The company, founded in 1979, has built a reputation for profitable growth and customer-focused service. Its operations include Mobile Modular and Mobile Modular Portable Storage solutions, as well as electronic test equipment rentals through its TRS-RenTelco division. McGrath RentCorp prides itself on contributing to the circular supply economy, aiding customers in efficient and environmentally sustainable operations.
This latest dividend declaration is a testament to McGrath RentCorp’s enduring financial success and its dedication to rewarding its investors. The information in this article is based on a press release statement from McGrath RentCorp.

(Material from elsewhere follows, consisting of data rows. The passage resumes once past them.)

-- ==== Sys2Proof/Machine/Store.lean ====
section
/-! DEFINITION. Records of the NV store (R422, R423) and the compaction of its A/B areas (R425). -/

namespace Sys2Proof.Machine

/-- The A/B areas of R422, numbered by the model (log 56). -/
def areaParams : Nat := 0
def areaState : Nat := 1
def areaLists : Nat := 2

/-- Bytes of one copy of an A/B area (R422). -/
def copyBytes (area : Nat) : Nat := if area = 0 then 4 * 2 ^ 20 else if area = 1 then 2 * 2 ^ 20 else 12 * 2 ^ 20

/-- Bytes a record of a payload takes: header, padded payload, CRC and COMMIT, up to the next 16-byte boundary (R423). -/
def recordBytes (payload : Nat) : Nat := (24 + (payload + 3) / 4 * 4 + 8 + 15) / 16 * 16

/-- Payload bytes of the live items of an area (R425; the payload layouts of parameters and state items are not given,
log 56). -/
def liveItems (s : State) (area : Nat) : List Nat :=
  if area = 0 then s.dict.values.map fun (p : Nat × List Byte) => 4 + p.2.length
  else if area = 1 then
    (List.replicate s.nv.retiredVats.length 8) ++ [8, 8, 8, 32, 8, 8]
  else (s.nv.lists.flatMap fun (p : Nat × List (BitVec 64)) => p.2.map fun _ => 16)

/-- Compacts an area into its other copy and erases the old one (R425). -/
def compactArea (area : Nat) (s : State) : State :=
  let live := liveItems s area
  let used := (live.map recordBytes).foldl (· + ·) (recordBytes 0)
  let flip := if s.nv.copyB.contains area then s.nv.copyB.filter (· != area) else area :: s.nv.copyB
  post 0x0B04 noSite [area, live.length]
    { s with nv := { s.nv with fill := SMap.set 0 s.nv.fill area used, copyB := flip,
                               seq := bump s.nv.seq (live.length + 2) } }

/-- Whether the store accepts writes: a device is in use (R424, R432). -/
def storeUp (s : State) : Bool := !(s.nv.device0Bad && s.nv.device1Bad)

/-- Whether a device of the store is in use (R424). -/
def deviceInUse (s : State) (d : Nat) : Bool := if d = 0 then !s.nv.device0Bad else !s.nv.device1Bad

/-- A device that fails to read or program is taken out of use; the one that remains holds the store alone (R424). -/
def takeDeviceOut (d : Nat) (s : State) : State :=
  { s with nv := if d = 0 then { s.nv with device0Bad := true } else { s.nv with device1Bad := true } }

/-- Programs with `act` while some devices of the store fail: those leave it before `act`, and 0x0B02 is posted for each after it. -/
def programWith (fails : List Nat) (act : State → State) (s : State) : State :=
  let gone := fails.filter (deviceInUse s)
  each gone (fun d s => post 0x0B02 noSite [d] s) (act (each gone takeDeviceOut s))

/-- Programs one record of an area; a copy left with less than 25 % free is compacted (R423, R425). -/
def storeRecord (area payload : Nat) (s : State) : State :=
  let used := SMap.get 0 s.nv.fill area + recordBytes payload
  let s := { s with nv := { s.nv with fill := SMap.set 0 s.nv.fill area used, seq := bump s.nv.seq } }
  if 4 * used > 3 * copyBytes area then compactArea area s else s

end Sys2Proof.Machine
end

In other recent news, McGrath RentCorp reported its first-quarter 2025 earnings, revealing a mixed performance. The company achieved an earnings per share (EPS) of $1.15, surpassing analyst expectations of $0.99, indicating a 16.16% positive surprise. However, revenues came in at $154 million, falling short of the anticipated $189.56 million. Notably, total company revenues increased by 4% year-over-year to $195.4 million, with adjusted EBITDA rising 3% to $74.5 million. Within its business segments, Mobile Modular revenues grew by 3% to $131.9 million, while TRS RenTelco revenues saw a 4% increase to $35 million. Portable Storage revenues, however, declined by 13%. Analysts from Oppenheimer and other firms have noted the company’s resilience amidst economic uncertainties, highlighting the potential impact of tariffs on future performance. McGrath RentCorp has also indicated plans to explore merger and acquisition opportunities as part of its strategic growth initiatives.